===== Data to use
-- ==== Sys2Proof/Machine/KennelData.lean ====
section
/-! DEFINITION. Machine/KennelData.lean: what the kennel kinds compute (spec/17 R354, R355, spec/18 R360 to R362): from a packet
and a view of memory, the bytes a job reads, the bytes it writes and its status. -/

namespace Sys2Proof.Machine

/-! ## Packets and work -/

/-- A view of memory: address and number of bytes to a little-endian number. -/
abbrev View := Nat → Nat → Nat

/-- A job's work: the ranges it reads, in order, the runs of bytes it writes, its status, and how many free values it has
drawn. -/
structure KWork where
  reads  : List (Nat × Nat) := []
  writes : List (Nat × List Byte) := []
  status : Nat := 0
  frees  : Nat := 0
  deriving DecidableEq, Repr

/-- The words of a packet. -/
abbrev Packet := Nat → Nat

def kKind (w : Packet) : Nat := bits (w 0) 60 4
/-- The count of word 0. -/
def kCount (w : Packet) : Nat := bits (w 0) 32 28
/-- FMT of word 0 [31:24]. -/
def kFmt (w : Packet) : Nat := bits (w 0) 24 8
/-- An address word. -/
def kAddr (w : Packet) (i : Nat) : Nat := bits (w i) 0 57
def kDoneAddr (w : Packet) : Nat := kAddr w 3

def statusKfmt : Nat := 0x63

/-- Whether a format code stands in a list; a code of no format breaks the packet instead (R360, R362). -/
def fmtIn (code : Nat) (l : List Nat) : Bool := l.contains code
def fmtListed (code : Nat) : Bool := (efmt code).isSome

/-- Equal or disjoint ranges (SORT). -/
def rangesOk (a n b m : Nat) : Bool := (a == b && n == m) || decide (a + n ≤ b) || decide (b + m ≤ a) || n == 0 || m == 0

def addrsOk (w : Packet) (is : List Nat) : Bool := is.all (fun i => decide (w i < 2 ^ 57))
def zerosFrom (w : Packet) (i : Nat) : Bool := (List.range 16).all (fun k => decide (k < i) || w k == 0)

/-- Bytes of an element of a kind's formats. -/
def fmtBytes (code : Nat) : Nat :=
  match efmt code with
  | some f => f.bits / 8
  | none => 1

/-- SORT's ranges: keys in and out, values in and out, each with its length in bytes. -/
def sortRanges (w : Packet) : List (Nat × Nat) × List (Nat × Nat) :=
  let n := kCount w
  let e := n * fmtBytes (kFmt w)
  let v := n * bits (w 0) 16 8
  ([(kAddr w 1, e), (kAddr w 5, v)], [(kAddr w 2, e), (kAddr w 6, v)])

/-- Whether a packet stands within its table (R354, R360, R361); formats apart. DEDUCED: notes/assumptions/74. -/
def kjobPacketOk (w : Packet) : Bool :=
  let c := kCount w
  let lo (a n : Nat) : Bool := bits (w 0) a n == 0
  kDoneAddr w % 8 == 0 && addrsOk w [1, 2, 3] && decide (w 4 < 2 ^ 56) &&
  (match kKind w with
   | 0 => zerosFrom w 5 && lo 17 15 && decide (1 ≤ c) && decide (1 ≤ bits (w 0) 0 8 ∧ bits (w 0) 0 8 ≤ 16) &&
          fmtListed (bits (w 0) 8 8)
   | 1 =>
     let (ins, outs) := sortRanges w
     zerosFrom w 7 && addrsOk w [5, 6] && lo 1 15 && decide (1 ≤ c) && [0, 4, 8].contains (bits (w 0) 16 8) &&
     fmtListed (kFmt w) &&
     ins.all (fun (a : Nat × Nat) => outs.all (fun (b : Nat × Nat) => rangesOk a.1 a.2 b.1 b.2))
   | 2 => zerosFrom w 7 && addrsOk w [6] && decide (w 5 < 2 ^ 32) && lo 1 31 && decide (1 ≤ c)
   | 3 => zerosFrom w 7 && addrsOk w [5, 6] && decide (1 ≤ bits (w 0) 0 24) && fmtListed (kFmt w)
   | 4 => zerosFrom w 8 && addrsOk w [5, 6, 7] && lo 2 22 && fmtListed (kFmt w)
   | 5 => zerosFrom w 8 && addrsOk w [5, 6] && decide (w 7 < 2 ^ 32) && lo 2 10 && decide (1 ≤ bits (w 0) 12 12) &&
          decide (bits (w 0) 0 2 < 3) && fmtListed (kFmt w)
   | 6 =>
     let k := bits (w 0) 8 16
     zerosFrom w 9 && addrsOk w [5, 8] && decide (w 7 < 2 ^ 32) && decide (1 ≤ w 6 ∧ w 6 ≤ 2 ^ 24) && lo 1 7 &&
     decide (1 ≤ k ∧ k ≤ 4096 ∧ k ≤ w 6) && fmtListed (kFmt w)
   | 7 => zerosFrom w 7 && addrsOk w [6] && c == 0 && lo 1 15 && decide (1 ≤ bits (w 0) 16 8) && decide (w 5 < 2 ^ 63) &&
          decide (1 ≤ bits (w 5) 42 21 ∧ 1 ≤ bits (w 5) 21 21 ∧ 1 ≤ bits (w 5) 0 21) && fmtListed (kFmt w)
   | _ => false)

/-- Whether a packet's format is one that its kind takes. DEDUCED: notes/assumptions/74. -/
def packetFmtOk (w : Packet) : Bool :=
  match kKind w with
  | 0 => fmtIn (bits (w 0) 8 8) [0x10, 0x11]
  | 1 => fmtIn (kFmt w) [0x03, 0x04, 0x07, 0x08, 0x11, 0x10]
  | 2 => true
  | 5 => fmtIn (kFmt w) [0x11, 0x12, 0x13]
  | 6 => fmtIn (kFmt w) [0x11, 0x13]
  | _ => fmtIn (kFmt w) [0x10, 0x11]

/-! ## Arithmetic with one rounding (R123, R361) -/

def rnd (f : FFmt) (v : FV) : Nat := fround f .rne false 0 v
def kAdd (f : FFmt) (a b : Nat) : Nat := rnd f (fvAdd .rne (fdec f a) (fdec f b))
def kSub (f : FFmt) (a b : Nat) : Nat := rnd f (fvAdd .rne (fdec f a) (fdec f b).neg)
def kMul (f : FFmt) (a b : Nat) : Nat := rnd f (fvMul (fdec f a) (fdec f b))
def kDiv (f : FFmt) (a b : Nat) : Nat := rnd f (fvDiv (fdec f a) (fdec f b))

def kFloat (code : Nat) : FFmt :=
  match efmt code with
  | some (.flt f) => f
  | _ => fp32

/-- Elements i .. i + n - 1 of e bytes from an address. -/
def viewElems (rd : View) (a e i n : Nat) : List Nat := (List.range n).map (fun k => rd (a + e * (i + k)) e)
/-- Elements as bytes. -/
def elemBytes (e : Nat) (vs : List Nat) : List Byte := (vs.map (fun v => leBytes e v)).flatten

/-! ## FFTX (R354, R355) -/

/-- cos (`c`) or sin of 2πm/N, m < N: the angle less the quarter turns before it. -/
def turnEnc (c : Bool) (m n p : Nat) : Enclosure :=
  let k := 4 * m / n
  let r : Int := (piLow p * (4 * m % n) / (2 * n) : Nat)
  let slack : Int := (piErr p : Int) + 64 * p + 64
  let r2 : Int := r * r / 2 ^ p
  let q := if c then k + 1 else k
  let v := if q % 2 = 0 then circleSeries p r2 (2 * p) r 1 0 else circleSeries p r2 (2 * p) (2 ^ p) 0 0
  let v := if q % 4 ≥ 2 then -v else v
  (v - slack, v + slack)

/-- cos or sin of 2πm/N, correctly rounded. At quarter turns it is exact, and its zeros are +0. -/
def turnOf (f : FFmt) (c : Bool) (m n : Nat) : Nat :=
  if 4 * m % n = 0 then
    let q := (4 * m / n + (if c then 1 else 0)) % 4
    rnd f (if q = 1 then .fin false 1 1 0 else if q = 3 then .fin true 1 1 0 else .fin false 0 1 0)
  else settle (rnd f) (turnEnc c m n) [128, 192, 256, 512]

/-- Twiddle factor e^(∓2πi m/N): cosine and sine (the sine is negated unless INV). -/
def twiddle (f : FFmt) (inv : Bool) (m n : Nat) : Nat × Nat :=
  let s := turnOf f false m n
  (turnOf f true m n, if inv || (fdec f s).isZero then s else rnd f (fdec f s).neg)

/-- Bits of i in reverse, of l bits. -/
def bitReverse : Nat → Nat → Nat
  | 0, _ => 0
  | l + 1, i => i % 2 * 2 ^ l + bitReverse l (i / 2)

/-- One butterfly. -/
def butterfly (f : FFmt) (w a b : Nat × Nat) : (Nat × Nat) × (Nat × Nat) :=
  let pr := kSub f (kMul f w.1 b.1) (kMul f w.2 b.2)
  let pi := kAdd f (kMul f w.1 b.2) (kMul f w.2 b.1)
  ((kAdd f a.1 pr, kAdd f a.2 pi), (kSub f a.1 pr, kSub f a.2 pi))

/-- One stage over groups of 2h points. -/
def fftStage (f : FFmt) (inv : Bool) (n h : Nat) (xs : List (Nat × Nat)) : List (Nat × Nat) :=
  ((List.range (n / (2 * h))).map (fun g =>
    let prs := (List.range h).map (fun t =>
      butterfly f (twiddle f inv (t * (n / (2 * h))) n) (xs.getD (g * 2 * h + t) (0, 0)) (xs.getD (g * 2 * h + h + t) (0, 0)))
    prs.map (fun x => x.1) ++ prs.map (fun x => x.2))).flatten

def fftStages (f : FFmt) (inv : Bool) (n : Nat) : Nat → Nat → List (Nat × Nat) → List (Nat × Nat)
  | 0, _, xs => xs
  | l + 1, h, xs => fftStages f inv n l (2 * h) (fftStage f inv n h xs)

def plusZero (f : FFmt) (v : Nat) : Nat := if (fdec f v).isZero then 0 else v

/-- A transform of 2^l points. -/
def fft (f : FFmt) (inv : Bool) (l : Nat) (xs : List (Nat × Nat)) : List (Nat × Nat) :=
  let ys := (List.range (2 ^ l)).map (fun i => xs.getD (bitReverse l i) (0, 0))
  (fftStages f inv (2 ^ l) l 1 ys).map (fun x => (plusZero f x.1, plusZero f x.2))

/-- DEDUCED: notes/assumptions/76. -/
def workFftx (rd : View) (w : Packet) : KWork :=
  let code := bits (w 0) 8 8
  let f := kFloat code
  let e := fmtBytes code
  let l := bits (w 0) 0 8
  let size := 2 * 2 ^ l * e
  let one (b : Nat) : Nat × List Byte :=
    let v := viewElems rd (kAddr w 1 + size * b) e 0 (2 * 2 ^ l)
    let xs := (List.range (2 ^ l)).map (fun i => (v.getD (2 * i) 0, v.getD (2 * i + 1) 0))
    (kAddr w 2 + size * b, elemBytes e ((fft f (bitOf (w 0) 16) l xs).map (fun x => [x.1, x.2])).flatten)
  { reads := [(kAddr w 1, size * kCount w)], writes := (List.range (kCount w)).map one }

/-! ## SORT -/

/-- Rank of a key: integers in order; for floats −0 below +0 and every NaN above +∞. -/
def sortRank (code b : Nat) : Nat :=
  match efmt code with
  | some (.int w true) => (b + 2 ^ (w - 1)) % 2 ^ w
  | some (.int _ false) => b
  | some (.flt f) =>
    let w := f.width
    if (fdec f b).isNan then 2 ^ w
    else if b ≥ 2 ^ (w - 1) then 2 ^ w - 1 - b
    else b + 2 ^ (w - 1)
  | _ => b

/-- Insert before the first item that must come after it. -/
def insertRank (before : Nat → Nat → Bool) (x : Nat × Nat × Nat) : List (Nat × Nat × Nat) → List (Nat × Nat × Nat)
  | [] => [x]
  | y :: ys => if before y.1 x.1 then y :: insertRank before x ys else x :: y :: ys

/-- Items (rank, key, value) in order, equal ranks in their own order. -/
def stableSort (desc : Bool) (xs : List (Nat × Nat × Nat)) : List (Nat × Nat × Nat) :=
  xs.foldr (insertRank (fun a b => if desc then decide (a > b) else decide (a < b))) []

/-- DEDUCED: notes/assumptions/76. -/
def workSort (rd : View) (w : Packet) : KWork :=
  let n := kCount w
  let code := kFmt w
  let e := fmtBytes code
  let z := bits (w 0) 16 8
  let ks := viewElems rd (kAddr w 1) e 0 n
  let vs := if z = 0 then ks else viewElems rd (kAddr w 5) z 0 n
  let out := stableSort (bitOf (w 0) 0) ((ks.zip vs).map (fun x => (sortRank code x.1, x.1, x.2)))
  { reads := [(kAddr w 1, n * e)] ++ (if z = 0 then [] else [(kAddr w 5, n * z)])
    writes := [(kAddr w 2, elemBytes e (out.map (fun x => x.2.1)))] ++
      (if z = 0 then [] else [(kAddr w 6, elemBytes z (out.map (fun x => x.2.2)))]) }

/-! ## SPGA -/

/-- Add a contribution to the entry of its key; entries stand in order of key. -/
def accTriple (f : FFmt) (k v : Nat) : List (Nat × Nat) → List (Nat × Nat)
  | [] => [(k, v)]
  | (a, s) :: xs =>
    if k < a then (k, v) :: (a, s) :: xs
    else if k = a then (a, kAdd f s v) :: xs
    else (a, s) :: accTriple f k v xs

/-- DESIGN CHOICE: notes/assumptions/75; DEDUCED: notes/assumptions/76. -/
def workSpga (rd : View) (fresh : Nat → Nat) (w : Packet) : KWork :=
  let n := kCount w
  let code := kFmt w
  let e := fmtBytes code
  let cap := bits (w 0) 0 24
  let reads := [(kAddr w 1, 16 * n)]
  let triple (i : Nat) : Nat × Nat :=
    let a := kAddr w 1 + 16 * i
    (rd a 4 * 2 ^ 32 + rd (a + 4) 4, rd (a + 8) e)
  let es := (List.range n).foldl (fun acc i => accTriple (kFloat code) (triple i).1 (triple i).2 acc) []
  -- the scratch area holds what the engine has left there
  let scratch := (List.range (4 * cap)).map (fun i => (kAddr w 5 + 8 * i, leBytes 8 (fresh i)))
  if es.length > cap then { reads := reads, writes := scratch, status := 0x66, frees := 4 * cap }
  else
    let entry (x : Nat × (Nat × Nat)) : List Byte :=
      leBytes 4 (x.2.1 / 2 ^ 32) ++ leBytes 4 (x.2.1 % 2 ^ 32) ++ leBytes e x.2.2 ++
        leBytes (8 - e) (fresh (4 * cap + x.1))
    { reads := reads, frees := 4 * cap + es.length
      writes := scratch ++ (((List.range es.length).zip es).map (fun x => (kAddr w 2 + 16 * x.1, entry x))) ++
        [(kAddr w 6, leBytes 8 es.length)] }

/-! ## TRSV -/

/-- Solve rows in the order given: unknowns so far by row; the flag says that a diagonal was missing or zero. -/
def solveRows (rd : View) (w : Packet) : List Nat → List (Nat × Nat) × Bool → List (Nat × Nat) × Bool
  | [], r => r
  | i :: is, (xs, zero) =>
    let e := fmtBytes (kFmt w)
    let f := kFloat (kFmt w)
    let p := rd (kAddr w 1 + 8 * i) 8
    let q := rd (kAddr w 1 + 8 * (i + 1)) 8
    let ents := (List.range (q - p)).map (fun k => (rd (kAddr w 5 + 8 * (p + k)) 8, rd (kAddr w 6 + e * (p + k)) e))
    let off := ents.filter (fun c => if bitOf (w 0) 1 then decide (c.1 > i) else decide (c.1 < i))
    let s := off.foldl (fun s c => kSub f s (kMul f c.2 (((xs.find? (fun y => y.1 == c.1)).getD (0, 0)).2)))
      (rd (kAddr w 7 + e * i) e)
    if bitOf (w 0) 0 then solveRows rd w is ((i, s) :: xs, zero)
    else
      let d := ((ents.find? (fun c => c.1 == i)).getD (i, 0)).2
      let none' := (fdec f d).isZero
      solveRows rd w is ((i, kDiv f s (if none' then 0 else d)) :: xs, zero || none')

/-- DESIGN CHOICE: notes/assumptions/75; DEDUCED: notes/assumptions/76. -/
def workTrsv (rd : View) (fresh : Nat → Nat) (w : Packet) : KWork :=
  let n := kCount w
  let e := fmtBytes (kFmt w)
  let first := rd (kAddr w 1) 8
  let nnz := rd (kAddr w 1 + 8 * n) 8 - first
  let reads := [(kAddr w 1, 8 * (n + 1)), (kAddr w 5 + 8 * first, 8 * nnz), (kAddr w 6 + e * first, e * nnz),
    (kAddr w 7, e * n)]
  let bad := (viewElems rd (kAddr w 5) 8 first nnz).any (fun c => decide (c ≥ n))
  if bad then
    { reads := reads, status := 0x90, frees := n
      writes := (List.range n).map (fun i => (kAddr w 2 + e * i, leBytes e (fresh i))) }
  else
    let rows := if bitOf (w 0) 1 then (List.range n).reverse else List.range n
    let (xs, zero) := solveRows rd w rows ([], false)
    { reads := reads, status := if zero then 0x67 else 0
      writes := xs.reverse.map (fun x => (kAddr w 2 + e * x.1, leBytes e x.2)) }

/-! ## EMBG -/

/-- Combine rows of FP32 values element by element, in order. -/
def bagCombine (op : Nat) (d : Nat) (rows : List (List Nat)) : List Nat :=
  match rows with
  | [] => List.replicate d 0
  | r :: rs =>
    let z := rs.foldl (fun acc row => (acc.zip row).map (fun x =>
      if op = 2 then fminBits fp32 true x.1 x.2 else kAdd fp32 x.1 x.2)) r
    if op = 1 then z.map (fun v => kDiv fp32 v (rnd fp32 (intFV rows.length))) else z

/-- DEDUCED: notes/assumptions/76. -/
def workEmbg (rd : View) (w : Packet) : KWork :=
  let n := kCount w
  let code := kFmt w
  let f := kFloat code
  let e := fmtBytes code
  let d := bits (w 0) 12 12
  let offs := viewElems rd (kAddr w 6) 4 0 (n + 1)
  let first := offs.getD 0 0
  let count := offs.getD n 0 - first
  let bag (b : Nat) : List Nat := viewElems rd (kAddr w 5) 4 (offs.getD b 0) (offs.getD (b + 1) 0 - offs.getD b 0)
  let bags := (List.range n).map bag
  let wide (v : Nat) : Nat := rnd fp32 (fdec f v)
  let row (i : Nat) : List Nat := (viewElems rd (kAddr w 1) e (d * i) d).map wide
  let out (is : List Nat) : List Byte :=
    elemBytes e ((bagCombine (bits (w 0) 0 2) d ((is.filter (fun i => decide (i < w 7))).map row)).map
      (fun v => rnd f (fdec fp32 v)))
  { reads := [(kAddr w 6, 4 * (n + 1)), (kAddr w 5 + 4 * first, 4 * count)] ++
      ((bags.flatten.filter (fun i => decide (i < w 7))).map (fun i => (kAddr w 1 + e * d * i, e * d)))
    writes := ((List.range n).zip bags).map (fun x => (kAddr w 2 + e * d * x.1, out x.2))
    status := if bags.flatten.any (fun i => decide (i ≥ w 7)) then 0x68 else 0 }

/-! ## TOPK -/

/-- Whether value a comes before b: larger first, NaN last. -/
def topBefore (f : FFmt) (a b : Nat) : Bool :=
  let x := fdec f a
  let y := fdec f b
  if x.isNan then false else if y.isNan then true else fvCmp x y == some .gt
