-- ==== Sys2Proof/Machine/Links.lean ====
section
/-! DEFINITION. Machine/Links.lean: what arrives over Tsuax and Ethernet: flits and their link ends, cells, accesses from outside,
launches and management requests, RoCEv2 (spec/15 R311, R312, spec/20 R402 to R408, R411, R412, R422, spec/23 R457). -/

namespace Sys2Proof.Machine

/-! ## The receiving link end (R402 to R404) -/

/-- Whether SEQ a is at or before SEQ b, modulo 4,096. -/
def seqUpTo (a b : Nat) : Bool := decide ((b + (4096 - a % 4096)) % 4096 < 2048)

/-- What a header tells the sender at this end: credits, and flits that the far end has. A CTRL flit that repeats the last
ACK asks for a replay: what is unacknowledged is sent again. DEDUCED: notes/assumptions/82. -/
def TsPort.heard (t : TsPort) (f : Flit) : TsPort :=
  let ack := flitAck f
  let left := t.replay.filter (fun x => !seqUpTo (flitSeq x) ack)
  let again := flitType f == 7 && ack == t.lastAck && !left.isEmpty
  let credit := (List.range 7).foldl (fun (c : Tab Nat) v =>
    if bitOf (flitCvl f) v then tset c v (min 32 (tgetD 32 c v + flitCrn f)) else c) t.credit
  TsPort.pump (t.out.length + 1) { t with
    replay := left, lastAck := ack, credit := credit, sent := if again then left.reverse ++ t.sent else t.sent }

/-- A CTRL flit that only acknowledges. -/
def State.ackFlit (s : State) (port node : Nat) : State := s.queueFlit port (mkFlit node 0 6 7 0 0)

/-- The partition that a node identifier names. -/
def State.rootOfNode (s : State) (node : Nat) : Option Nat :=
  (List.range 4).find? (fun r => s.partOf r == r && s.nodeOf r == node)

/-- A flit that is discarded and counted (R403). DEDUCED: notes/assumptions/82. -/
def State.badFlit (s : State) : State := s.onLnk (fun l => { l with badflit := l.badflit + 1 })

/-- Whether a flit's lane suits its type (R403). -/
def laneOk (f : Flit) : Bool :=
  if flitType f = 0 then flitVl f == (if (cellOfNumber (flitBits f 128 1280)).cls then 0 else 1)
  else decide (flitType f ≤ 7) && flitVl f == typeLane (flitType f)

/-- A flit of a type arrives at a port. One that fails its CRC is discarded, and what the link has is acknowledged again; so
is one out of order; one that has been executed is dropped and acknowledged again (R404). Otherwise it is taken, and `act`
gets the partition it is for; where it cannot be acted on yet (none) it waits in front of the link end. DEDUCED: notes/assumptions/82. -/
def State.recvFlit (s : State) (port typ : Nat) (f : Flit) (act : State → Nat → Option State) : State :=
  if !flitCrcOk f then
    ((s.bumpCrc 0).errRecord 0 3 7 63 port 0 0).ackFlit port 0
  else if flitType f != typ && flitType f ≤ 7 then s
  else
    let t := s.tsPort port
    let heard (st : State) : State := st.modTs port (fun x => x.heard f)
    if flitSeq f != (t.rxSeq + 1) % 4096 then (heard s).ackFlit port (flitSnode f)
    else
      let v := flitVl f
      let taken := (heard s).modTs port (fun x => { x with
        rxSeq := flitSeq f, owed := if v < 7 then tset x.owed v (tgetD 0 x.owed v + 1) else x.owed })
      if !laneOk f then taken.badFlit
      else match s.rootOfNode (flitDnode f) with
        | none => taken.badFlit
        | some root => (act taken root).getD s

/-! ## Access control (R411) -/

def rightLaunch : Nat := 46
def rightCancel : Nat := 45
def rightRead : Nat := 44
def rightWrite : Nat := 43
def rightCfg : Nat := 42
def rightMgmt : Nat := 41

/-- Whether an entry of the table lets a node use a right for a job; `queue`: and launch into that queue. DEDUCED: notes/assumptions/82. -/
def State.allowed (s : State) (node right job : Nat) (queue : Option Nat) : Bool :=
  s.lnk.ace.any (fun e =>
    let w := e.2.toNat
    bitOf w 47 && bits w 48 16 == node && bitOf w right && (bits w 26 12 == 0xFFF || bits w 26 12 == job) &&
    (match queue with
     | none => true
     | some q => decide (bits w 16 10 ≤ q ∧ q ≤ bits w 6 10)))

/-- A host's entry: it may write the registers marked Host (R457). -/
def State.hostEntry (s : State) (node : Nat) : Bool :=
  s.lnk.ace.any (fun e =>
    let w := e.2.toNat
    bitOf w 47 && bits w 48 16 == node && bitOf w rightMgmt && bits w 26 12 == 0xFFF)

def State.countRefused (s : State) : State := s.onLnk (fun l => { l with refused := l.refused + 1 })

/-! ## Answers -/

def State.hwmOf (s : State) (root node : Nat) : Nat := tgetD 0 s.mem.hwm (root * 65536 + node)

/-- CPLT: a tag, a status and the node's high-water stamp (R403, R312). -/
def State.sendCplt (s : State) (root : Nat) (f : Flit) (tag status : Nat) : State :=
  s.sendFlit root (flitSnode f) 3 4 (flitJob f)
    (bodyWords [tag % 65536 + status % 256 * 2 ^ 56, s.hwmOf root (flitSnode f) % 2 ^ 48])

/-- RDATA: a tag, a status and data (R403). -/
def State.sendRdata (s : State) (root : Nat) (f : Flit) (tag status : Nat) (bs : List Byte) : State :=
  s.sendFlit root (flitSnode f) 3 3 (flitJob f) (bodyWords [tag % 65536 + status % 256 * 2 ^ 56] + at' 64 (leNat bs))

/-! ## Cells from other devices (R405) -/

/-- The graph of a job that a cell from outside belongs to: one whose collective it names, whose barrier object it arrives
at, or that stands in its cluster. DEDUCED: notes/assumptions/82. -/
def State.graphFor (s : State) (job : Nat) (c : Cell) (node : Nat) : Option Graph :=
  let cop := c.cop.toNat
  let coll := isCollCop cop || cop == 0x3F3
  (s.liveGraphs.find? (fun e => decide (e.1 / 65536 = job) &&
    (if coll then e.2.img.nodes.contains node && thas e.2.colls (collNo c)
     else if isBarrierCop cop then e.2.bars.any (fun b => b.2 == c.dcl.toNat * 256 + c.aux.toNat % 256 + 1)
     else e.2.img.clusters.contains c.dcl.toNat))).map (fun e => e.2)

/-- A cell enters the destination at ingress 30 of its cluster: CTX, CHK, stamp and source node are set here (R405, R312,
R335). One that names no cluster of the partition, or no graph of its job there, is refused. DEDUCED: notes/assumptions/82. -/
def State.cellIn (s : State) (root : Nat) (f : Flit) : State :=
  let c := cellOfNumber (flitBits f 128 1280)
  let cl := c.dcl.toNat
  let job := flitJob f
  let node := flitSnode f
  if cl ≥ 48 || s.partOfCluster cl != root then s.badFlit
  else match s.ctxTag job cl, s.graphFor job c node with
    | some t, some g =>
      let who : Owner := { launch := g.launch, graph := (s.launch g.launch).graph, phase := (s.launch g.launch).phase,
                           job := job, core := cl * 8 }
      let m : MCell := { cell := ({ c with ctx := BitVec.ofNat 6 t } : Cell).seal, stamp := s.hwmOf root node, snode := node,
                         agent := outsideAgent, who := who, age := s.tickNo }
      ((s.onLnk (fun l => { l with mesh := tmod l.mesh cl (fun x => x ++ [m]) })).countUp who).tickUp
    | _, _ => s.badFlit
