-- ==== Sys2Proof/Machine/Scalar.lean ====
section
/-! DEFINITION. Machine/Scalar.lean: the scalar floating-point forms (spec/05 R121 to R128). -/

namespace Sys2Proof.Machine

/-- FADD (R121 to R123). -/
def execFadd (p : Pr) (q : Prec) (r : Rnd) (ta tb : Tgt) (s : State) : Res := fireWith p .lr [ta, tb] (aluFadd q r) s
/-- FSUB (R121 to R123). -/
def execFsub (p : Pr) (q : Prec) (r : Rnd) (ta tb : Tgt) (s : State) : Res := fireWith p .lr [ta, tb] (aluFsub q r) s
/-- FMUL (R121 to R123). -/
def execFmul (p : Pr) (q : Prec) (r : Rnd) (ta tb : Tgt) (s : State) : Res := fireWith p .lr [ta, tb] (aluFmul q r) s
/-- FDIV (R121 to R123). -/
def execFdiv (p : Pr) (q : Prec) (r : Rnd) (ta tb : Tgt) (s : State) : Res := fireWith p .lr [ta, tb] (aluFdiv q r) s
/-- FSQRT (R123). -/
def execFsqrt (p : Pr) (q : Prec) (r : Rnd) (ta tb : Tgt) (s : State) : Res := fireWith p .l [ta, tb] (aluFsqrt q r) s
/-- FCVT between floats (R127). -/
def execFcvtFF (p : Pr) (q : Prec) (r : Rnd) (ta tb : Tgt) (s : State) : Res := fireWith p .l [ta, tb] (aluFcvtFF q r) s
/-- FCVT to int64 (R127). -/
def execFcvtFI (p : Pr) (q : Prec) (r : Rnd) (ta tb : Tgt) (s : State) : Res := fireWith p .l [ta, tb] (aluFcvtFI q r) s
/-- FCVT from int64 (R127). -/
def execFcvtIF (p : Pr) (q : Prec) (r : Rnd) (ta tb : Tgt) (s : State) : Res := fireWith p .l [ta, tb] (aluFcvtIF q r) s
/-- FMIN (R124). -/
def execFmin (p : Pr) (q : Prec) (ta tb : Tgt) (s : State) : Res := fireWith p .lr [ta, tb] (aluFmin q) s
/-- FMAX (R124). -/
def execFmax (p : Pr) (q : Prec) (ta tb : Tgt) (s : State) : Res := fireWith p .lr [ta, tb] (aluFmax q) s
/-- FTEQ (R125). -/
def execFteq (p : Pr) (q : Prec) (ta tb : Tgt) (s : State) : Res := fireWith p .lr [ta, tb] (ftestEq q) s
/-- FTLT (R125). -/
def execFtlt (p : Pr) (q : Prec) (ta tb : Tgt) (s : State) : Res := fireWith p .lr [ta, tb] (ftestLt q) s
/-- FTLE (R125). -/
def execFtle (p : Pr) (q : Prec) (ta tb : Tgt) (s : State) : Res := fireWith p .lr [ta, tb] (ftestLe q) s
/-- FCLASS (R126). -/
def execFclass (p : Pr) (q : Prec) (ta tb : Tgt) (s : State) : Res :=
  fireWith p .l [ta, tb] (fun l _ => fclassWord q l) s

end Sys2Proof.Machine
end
==========
Answer with one number, namely the count of lines in the entries that include the word "onLnk".

3